The Gangster (Isaac Bell #9)

Coligney had stationed a cop to escort Bell inside, where he followed signs pointing to the Chamber of Horrors. On the way, he passed “The Municipal Joyride to the Catskill Mountains,” a huge cartoon of “Honest Jim” Fryer running over a small taxpayer in a town car, a depiction of the “Story and Shame of the Queensboro Bridge” that accused Tammany Hall Democrats of wasting $8,000,000 to build “nothing but an automobile highway” that should have been spent on preventing tuberculosis.

Down the basement stairs was the chief attraction, the Chamber of Tammany Horrors, and it was stronger stuff. Silhouettes of men, women, and children encircled the room like the rings of Hell, dramatizing the price of graft: the thirteen thousand New Yorkers who had died this year of preventable diseases; the children condemned to the streets by the shortage of schools.

Captain Coligney was waiting next to an exhibit illustrated by a floor-to-ceiling billboard: “How Tammany Hands Catskill Aqueduct Plums to its Favored Contractors.”

“A DA dick told me you dropped my name on him,” he greeted Bell.

“Only your name. I was trying to get a handle on Adlerman Martin.”

“I reckoned as much,” said Coligney. He jerked a thumb at the billboard. “Thought you’d like to see Part Two of this exhibit.”

Alderman James Martin was behind the billboard, barely out of the regular visitors’ sight. He was hanging by the neck. His face was blue, his tongue as thick and gray as a parrot’s, his body stiff.

Coligney said, “He wasn’t here when they closed last night. They found him this morning.”

“What time do they close?”

“Closed at eleven. Opened this morning at nine.”

“Are we supposed to believe he committed suicide from guilt?”

“Martin didn’t have a guilty bone in his body. But, at any rate, he’s been dead a lot longer than twelve hours. Which means he didn’t hang himself here.”

“Not likely he hanged himself elsewhere, either,” Bell noted. He inspected the body closely. “But it doesn’t look like he put up a struggle.”

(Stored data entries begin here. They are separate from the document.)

theorem resolveChar_code1_unmodified (sh : Bool) :
    resolveChar p 1#6 sh false false = if sh then 0x21#8 else 0x31#8 := by
  obtain ⟨-, ⟨row, hrow, hbase, hshifted⟩, -, -⟩ := tables_of_wellFormed h
  rw [resolveChar_unmodified (code := 1#6) hrow, hbase, hshifted]

theorem resolveChar_code47_base : resolveChar p 47#6 false false false = 0x20#8 := by
  obtain ⟨-, -, -, row, hrow, hbase⟩ := tables_of_wellFormed h
  exact (resolveChar_unmodified (code := 47#6) hrow false).trans hbase

end

/-- Settles O12, by the row with all four entries; that of code 24 is one. -/
theorem controlOverFunctionOverShiftOverBase : Obligations.ControlOverFunctionOverShiftOverBase := by
  refine ⟨fun s code hlt base shifted ctrl func sh ct fn hentry => ?_, fun s sh fn htables => ?_⟩
  · rw [exec_resolve, resolveChar_of_all_entries ((charRowAt_of_lt hlt).trans hentry)]
  · rw [exec_resolve, resolveChar_code24 htables, if_pos rfl]

/-- Settles O13, by the rows of codes 24, 1 and 47. -/
theorem resolveGivesTheFixedCharacters : Obligations.ResolveGivesTheFixedCharacters := by
  intro s htables
  simp [exec_resolve, resolveChar_code24 htables, resolveChar_code1_unmodified htables, resolveChar_code47_base htables]

end Sys2Proof.Machine
end

section
/-! SUPPORT. `SCAN` and `CONSUME` as operations (`42_scanner.md`): what `exec` answers in each state of the debounce FSM,
and how the key-hit flag moves. -/

namespace Sys2Proof.Machine

/-! `SCAN`. The proofs generalize the state a pass leaves once its facts are stated, so that no check unfolds
the pass. -/

theorem exec_scan_of_pending {s : State} (h : s.keyHit = true) :
    exec .scan s = .next { s with scanRet := 0#4, result := .row 0#4 } := by
  rw [exec, execScan, scan_of_pending h]
  rfl

theorem exec_scan_of_idle {s : State} (h : s.keyHit = false) :
    exec .scan s = .next ((scanPass s).answer (.row (scanPass s).scanRet)) := by
  rw [exec, execScan, scan_of_idle h]

/-- Settles O15: in state Pending there is no pass. -/
theorem scanWhilePendingIsNoOp : Obligations.ScanWhilePendingIsNoOp := fun _ => exec_scan_of_pending

/-- Settles O16: the record update of a pass shows the ports it drives, and the fields it writes. -/
theorem scanDrivesAndSamplesEveryRowOnce : Obligations.ScanDrivesAndSamplesEveryRowOnce := by
  intro s hidle
  have hexec := exec_scan_of_idle hidle
  have hframe := scanPass_frame s
  generalize scanPass s = t at hexec hframe
  rw [hframe] at hexec
  exact ⟨_, hexec, rfl, rfl, rfl, rfl, rfl⟩

/-- Settles O17: the flags and the result are those of the presses, the record that of the last key or the old one. -/
theorem scanLatchesTheLastKey : Obligations.ScanLatchesTheLastKey := by
  rintro s ps hidle rfl
  obtain ⟨hshift, hctrl, hfunc, hlock, hret, hhit⟩ := scanPass_outcome hidle rfl
  have hexec := exec_scan_of_idle hidle
  have hlatched := fun k => scanPass_record (s := s) (k := k)
  have hkept := scanPass_no_record hidle
  generalize scanPass s = t at *
  exact ⟨_, hexec, hshift, hctrl, hfunc, hlock, hhit, hlatched, hkept, hret, congrArg CmdResult.row hret⟩

/-- Settles O18, by the character a pass gives its last key. -/
theorem scanResolvesAtTheResolvePoint : Obligations.ScanResolvesAtTheResolvePoint := fun _ _ hidle hlast =>
  ⟨_, exec_scan_of_idle hidle, (State.answer_khChar _ _).trans (scanPass_char hlast)⟩

/-! `CONSUME`. -/

theorem consume_trace_of_no_char {s : State} (h : s.keyHit = true → s.khChar = 0#8) :
    (consume s).trace = s.trace ++ [] := by
  rw [consume_trace, if_neg]
  simpa using h

/-- Without a character to push `CONSUME` awaits no tick. -/
theorem exec_consume_of_no_char {s : State} (h : s.keyHit = true → s.khChar = 0#8) :
    exec .consume s = .next (consume s) :=
  awaiting_of_no_hold (consume_trace_of_no_char h) rfl (by rw [consume_frame])

/-- A character is pushed, and the post-press delay awaited (`42_scanner.md` R130, the spec's decision D27). -/
theorem exec_consume_of_char {s : State} (h : s.keyHit = true) (hc : s.khChar ≠ 0#8)
    (hticks : s.ticks.supplies 115 = true) :
    exec .consume s =
      .next { push s.khChar s with
        keyHit := false, dlyCnt := 0#16, ticks := s.ticks.spend 115, trace := s.trace ++ [.hold 115] } := by
  have hevents : (consume s).trace = s.trace ++ [.hold 115] := by rw [consume_of_char h hc]
  have hheld : holdTime [.hold 115] = 115 := rfl
  rw [exec, execConsume, awaiting_supplied hevents hheld hticks, consume_of_char h hc]

/-- Settles O20, by the three cases of R130. -/
theorem consumePushesAndClears : Obligations.ConsumePushesAndClears := by
  intro s
  refine ⟨fun hidle => ?_, fun hpending hc => ?_, fun hpending hc hticks => ?_⟩
  · rw [exec_consume_of_no_char (by simp [hidle]), consume_of_idle hidle]
  · rw [exec_consume_of_no_char fun _ => hc, consume_of_no_char hpending hc]
  · exact ⟨push s.khChar s, rfl, exec_consume_of_char hpending hc hticks⟩

/-! The key-hit flag (`42_scanner.md` R121). -/

/-- `CONSUME`, and the turn it is part of, end in state Idle. -/
theorem effect_keyHit_of_consumes {i : Instr} (h : i.consumes = true) (s : State) : (effect i s).keyHit = false := by
  cases i with
  | consume => rw [effect, consume_frame]
  | dispatch =>
    obtain ⟨-, -, -, -, -, -, -, hidle, -⟩ := dispatch_frame s
    exact hidle
  | _ => cases h

/-- The one operation that scans without consuming is `SCAN`. -/
theorem eq_scan_of_scans {i : Instr} (hs : i.scans = true) (hc : i.consumes = false) : i = .scan := by
  cases i with
  | scan => rfl
  | dispatch => cases hc
  | _ => cases hs

/-- Where nothing consumes, a pending hit and its record stay: `SCAN` skips its pass, no other operation writes them. -/
theorem effect_keeps_pending {i : Instr} {s : State} (h : s.keyHit = true) (hc : i.consumes = false) :
    (effect i s).keyHit = true ∧ (effect i s).khCode = s.khCode ∧ (effect i s).khChar = s.khChar ∧
    (effect i s).khRow = s.khRow ∧ (effect i s).khCol = s.khCol := by
  cases hs : i.scans with
  | true =>
    obtain rfl := eq_scan_of_scans hs hc
    simp only [effect, scan_of_pending h]
    exact ⟨h, rfl, rfl, rfl, rfl⟩
  | false =>
    obtain ⟨hscan, hhit, -⟩ := effect_onlyWriters i s
    obtain ⟨-, -, -, -, hcode, hchar, hrow, hcol, -⟩ := hscan hs
    exact ⟨(hhit hs hc).trans h, hcode, hchar, hrow, hcol⟩

theorem effect_keeps_idle {i : Instr} {s : State} (h : s.keyHit = false) (hs : i.scans = false) :
    (effect i s).keyHit = false := by
  cases hc : i.consumes with
  | true => exact effect_keyHit_of_consumes hc s
  | false =>
    obtain ⟨-, hhit, -⟩ := effect_onlyWriters i s
    exact (hhit hs hc).trans h

/-- Settles O54: a next state is the operation's effect, up to ticks spent. -/
theorem pendingKeySurvivesUntilConsumed : Obligations.PendingKeySurvivesUntilConsumed := by
  intro i s t h
  rw [exec_next h]
  exact ⟨effect_keeps_idle, fun hc => effect_keyHit_of_consumes hc s, effect_keeps_pending⟩

end Sys2Proof.Machine
end

section
/-! SUPPORT. `PUSH` and `POP` as operations (`43_ringbuffer.md`): what `exec` answers, and what a sequence of either does
to the queue. -/

namespace Sys2Proof.Machine

/-! One operation (R141, R143, R146). -/

theorem exec_push (ch : Byte) (s : State) : exec (.push ch) s = .next (push ch s) := rfl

Coligney agreed. “On the other hand, his pockets were empty, except for one thing.” He held up a business card, balancing the edges between his big fingers. Bell read it.

“Who is Davidson?”

“Onetime reformer. Saw where the money was made and woke up thoroughly Tammanized. Big wheel in the Contractors’ Protective Association.”

“What’s his card doing in Martin’s pocket?”

“I’d guess same reason Alderman Martin is hanging here: To make Tammany look even worse than the Chamber of Horrors.”

“So Davidson locked horns with whoever hanged Martin.”

Coligney nodded. “And they’ve just sent him a threat.”

Bell asked, “How much time would I have to interview Davidson before you make it official?”

Coligney found sudden interest in the ceiling. “My cops are busy. I’d imagine you have a day.”

“I’ll need two,” said Bell. Time for Research to scrutinize Davidson before he braced him.



The side-wheel river steamer Rose C. Stambaugh struggled to land at Storm King sixty miles up the Hudson from New York. Smoke fountained from the stack behind her wheelhouse, and her vertical beam engine, which stood like an oil derrick between her paddle wheels, belched steam that turned white in the cold air.

The pilot cussed a blue streak, under his breath, when a bitter gust—straight from the North Pole—stiffened the American flag flying from the stern and threatened to hammer his boat against the wharf. Winter could not shut down the river too soon for him.

Isaac Bell stood at the head of the gangway, poised to disembark. He wore a blue greatcoat and a derby and carried an overnight satchel. Red and green Branco’s Grocery wagons were lined up on the freight deck, stacked full of barrels and crates destined for the aqueduct crews at the heart of the great enterprise. The siphon that would shunt the Catskills water under the Hudson River would connect the Ashokan Dam with New York City.

The mules were already in their traces. The instant the gangway hit the wharf, Bell strode down it and pulled ahead of the long-eared animals clumping after him. Officials scattered when they saw him coming.

If his coat and hat made him look like a New York City police detective, or a high-ranking Water Supply Board cop, Isaac Bell was not about to say he wasn’t. Two birds with one stone on this trip included a second visit with J. B. Culp. This time, it would be on his home turf, Raven’s Eyrie, which Bell could see gleaming halfway up the mountain in the noonday sun. In his bag were evening clothes. First he would look like a police detective under the mountain.

He found the site where they were sinking a new access shaft to the siphon tunnel. The original shaft had been started too close to the mountain edge, where the granite proved too weak to withstand the aqueduct’s water pressure.

“Can I help you, sir?” the gate man asked warily.

“Where’s Davidson?”

“I’ll send somebody for him.”

“Just point me the way.”

The gate man pointed up the hill.

Bell stepped close, cop close. “Precisely where?”

“There’s a contractor’s shed about a hundred feet from the new shaft.”